Problem to work on. Go through the records below and show every line with the string "hcode".

Saved data entries

-- ==== Sys2Proof/Laws/Place.lean ====
section
/-! SUPPORT. What placing an instruction does: the core's own Fetch and Decode take it to its unit, and the next tick runs `exec` of it
(log 5). -/

namespace Sys2Proof.Machine

/-- The loaded core is the emptied one with a table and a pc that names the instruction's slot. -/
theorem loadAtFetch_eq (s : State) (i : Instr) :
    ∃ (code : List Instr) (k : Nat), code[k]? = some i ∧
      loadAtFetch s i = { s.emptied with code := code, pc := s.cfg.codeBase + 4 * (k : Int) } := by
  cases h : slotOf s.cfg s.code.length s.pc with
  | some k =>
    obtain ⟨hk, hp⟩ := slotOf_some h
    exact ⟨s.code.set k i, k, by simp [hk], by rw [← hp]; simp only [loadAtFetch, h]; rfl⟩
  | none => exact ⟨[i], 0, rfl, by simp [loadAtFetch, h]⟩

/-- A core with no reserved register has no hazard. -/
theorem State.hazard_of_clear {s : State} (h : s.sb = Vector.replicate 16 false) (i : Instr) : s.hazard i = false := by
  simp [State.hazard, h]

/-- The placed instruction is alone in the core: dispatched from its slot with its operands read, at the queue head, before the cycle
in which its unit computes. -/
theorem placeAtFetch_ready (s : State) (i : Instr) :
    ∃ k : Nat, (placeAtFetch s i).code[k]? = some i ∧ (placeAtFetch s i).status = .running ∧ (placeAtFetch s i).rq = [k] ∧
      (placeAtFetch s i).wb.occ = false ∧ (placeAtFetch s i).d.occ = false ∧
      (∀ u, u ≠ unitOf i → ((placeAtFetch s i).unit u).occ = false) ∧
      ((placeAtFetch s i).unit (unitOf i)).occ = true ∧ ((placeAtFetch s i).unit (unitOf i)).st = .busy ∧
      ((placeAtFetch s i).unit (unitOf i)).count = cyclesBeforeFinal (unitOf i) ∧
      ((placeAtFetch s i).unit (unitOf i)).instr = i ∧ ((placeAtFetch s i).unit (unitOf i)).seq = k ∧
      ((placeAtFetch s i).unit (unitOf i)).operandsFrom s.x ∧
      (placeAtFetch s i).x = s.x ∧ (placeAtFetch s i).z = s.z ∧ (placeAtFetch s i).dmem = s.dmem := by
  obtain ⟨code, k, hi, he⟩ := loadAtFetch_eq s i
  have hs : (loadAtFetch s i).fetchSlot (loadAtFetch s i).pc = some (k, i) := by
    rw [he]; exact State.fetchSlot_of_slot (s := { s.emptied with code := code, pc := s.cfg.codeBase + 4 * (k : Int) }) hi
  have hf : fetch (loadAtFetch s i) = .next { loadAtFetch s i with
      f := { (loadAtFetch s i).f with instr := i, seq := k, pc := (loadAtFetch s i).pc }
      d := fetched (loadAtFetch s i) k i
      pc := (loadAtFetch s i).pc + Config.insnBytes
      fetchEn := decide (i ≠ .halt) } := by
    rcases fetch_cases (loadAtFetch s i) with ⟨h, -⟩ | ⟨-, h, -⟩ | ⟨-, -, -, k', i', h, e⟩ | ⟨-, -, -, h, -⟩
    · simp [he, State.emptied] at h
    · simp [he, State.emptied] at h
    · rw [hs] at h; cases h; exact e
    · rw [hs] at h; cases h
  generalize ht : ({ loadAtFetch s i with
      f := { (loadAtFetch s i).f with instr := i, seq := k, pc := (loadAtFetch s i).pc }
      d := fetched (loadAtFetch s i) k i
      pc := (loadAtFetch s i).pc + Config.insnBytes
      fetchEn := decide (i ≠ .halt) } : State) = t at hf
  have hd : t.d.instr = i ∧ t.d.seq = k ∧ t.d.occ = true ∧ t.d.invalid = false ∧ t.d.phase = .check := by
    subst ht; exact ⟨rfl, rfl, rfl, rfl, rfl⟩
  have ho : t.code[k]? = some i ∧ t.status = .running ∧ t.rq = [] ∧ t.sb = Vector.replicate 16 false ∧ t.wb.occ = false ∧
      (∀ u, (t.unit u).occ = false) ∧ t.x = s.x ∧ t.z = s.z ∧ t.dmem = s.dmem := by
    subst ht
    rw [he]
    exact ⟨hi, rfl, rfl, rfl, rfl, fun u => by cases u <;> rfl, rfl, rfl, rfl⟩
  obtain ⟨hin, hseq, hocc, hinv, hph⟩ := hd
  obtain ⟨hcode, hrun, hrq, hsb, hwb, hunit, hx, hz, hm⟩ := ho
  have hdec : decodeStage t = .next (afterDispatch t.readOperands) := by
    have h0 : decodeStage t = dispatch t.readOperands := by
      simp [decodeStage, hocc, hinv, hph, State.hazard_of_clear hsb]
    have hu : (t.readOperands.unit (unitOf t.readOperands.d.instr)).occ = false := by
      have := hunit (unitOf t.d.instr)
      cases hk : unitOf t.d.instr <;> simpa [State.unit, hk] using this
    rcases dispatch_cases t.readOperands with ⟨h, -⟩ | ⟨-, h, -⟩ | ⟨-, -, h⟩
    · rw [hu] at h; cases h
    · simp [hrq, Config.rqCap] at h
    · rw [h0, h]
  have hp : placeAtFetch s i = (afterDispatch t.readOperands).setUnit (unitOf i)
      { (afterDispatch t.readOperands).unit (unitOf i) with count := cyclesBeforeFinal (unitOf i) } := by
    simp [placeAtFetch, hf, hrun, hdec]
  have hops : ∀ l : Latch, l.instr = t.d.instr → l.a = t.sourceValue t.d.instr 0 t.d.a → l.b = t.sourceValue t.d.instr 1 t.d.b →
      l.c = t.sourceValue t.d.instr 2 t.d.c → l.operandsFrom s.x := by
    rintro l e ha hb hc
    refine ⟨fun r h => ?_, fun r h => ?_, fun r h => ?_⟩ <;> rw [e] at h
    · rw [ha, ← hx]; simp [State.sourceValue, h]
    · rw [hb, ← hx]; simp [State.sourceValue, h]
    · rw [hc, ← hx]; simp [State.sourceValue, h]
  have h1 := hunit .int
  have h2 := hunit .mul
  have h3 := hunit .ls
  simp only [State.unit] at h1 h2 h3
  subst hin
  rw [hp]
  refine ⟨k, ?_, ?_, ?_, ?_, ?_, ?_, ?_, ?_, ?_, ?_, ?_, hops _ ?_ ?_ ?_ ?_, ?_, ?_, ?_⟩
  case refine_6 =>
    intro u hne
    cases hk : unitOf t.d.instr <;> cases u <;> first
      | exact absurd hk.symm hne
      | (cases hdst : destOf t.d.instr <;>
          simp [afterDispatch, State.setUnit, State.unit, State.readOperands, State.reserve, State.setBusy, hk, hdst, h1, h2, h3])
  all_goals
    cases hk : unitOf t.d.instr <;> cases hdst : destOf t.d.instr <;>
      simp [afterDispatch, State.setUnit, State.unit, State.readOperands, State.reserve, State.setBusy, hk, hdst, hcode, hrun, hrq,
        hwb, hseq, hx, hz, hm]

/-- What the tick of a placed instruction runs: `exec` of it in a state that differs from the placed one in the tick counter and in
the unit's cycle count, after which the tick goes on (40_pipeline R120, R150, R155, R160; log 5). -/
theorem step_placeAtFetch (s : State) (i : Instr) :
    ∃ (n : Nat) (rest : State → Result),
      step (placeAtFetch s i) =
        Result.andThen (exec i (({ placeAtFetch s i with clock := (placeAtFetch s i).clock + 1#64 } : State).setUnit (unitOf i)
          { (placeAtFetch s i).unit (unitOf i) with count := n })) rest := by
  obtain ⟨k, -, hrun, hrq, hwb, -, hempty, hocc, hst, hcnt, hin, hseq, -⟩ := placeAtFetch_ready s i
  generalize placeAtFetch s i = p at *
  have hw : writeback { p with clock := p.clock + 1#64 } = .next { p with clock := p.clock + 1#64 } := by
    simp [writeback, hwb]
  rw [tick_of_running hrun, hw]
  have hrun : ({ p with clock := p.clock + 1#64 } : State).status = .running := hrun
  rw [Result.andThen_next_of_running _ hrun]
  cases hu : unitOf i with
  | int =>
    have hm : p.mul.occ = false := hempty .mul (by simp [hu])
    have hl : p.ls.occ = false := hempty .ls (by simp [hu])
    simp only [hu, State.unit] at hocc hseq hin
    refine ⟨p.int.count, fun t => (handOff .int (t.setUnit .int { t.int with st := .done })).andThen fun t =>
      (decodeStage t).andThen fetch, ?_⟩
    have e1 : loadStore { p with clock := p.clock + 1#64 } = .next { p with clock := p.clock + 1#64 } := by simp [loadStore, hl]
    have e2 : multiply { p with clock := p.clock + 1#64 } = .next { p with clock := p.clock + 1#64 } := by simp [multiply, hm]
    rw [e1, Result.andThen_next_of_running _ hrun, e2, Result.andThen_next_of_running _ hrun]
    rcases integer_cases { p with clock := p.clock + 1#64 } with ⟨h, -⟩ | ⟨-, h, -⟩ | ⟨-, h, q, e, ⟨h', -⟩ | ⟨-, e3⟩⟩
    · exact absurd (hocc.symm.trans h) (by decide)
    · exact absurd (hrq.symm.trans h) (by simp)
    · exact absurd (by have := hrq.symm.trans e; simp at this; exact this.1.symm.trans hseq.symm) h'
    · subst hin
      rw [e3]
      simp only [Result.andThen_assoc]
      rfl
  | mul =>
    have hl : p.ls.occ = false := hempty .ls (by simp [hu])
    simp only [hu, State.unit] at hocc hseq hin hst hcnt
    refine ⟨p.mul.count + 1, fun t => Result.andThen (.next (t.setUnit .mul { t.mul with st := .done })) fun t =>
      Result.andThen (if t.mul.st = .done then handOff .mul t else .next t) fun t =>
        (integer t).andThen fun t => (decodeStage t).andThen fetch, ?_⟩
    have e1 : loadStore { p with clock := p.clock + 1#64 } = .next { p with clock := p.clock + 1#64 } := by simp [loadStore, hl]
    rw [e1, Result.andThen_next_of_running _ hrun,
      multiply_final (s := { p with clock := p.clock + 1#64 }) hocc hst (by simp [hcnt, cyclesBeforeFinal, Config.mulLat])]
    simp only [Result.andThen_assoc, hin, State.unit]
  | ls =>
    simp only [hu, State.unit] at hocc hseq hin hst hcnt
    refine ⟨p.ls.count + 1, fun t => Result.andThen (.next (t.setUnit .ls { t.ls with st := .done })) fun t =>
      Result.andThen (if t.ls.st = .done then handOff .ls t else .next t) fun t =>
        (multiply t).andThen fun t => (integer t).andThen fun t => (decodeStage t).andThen fetch, ?_⟩
    rw [loadStore_final (s := { p with clock := p.clock + 1#64 }) hocc hst (by simp [hcnt, cyclesBeforeFinal, Config.lsLat])]
    simp only [Result.andThen_assoc, hin, State.unit]

end Sys2Proof.Machine
end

Exercise solution.
  obtain ⟨hcode, hrun, hrq, hsb, hwb, hunit, hx, hz, hm⟩ := ho
      simp [afterDispatch, State.setUnit, State.unit, State.readOperands, State.reserve, State.setBusy, hk, hdst, hcode, hrun, hrq,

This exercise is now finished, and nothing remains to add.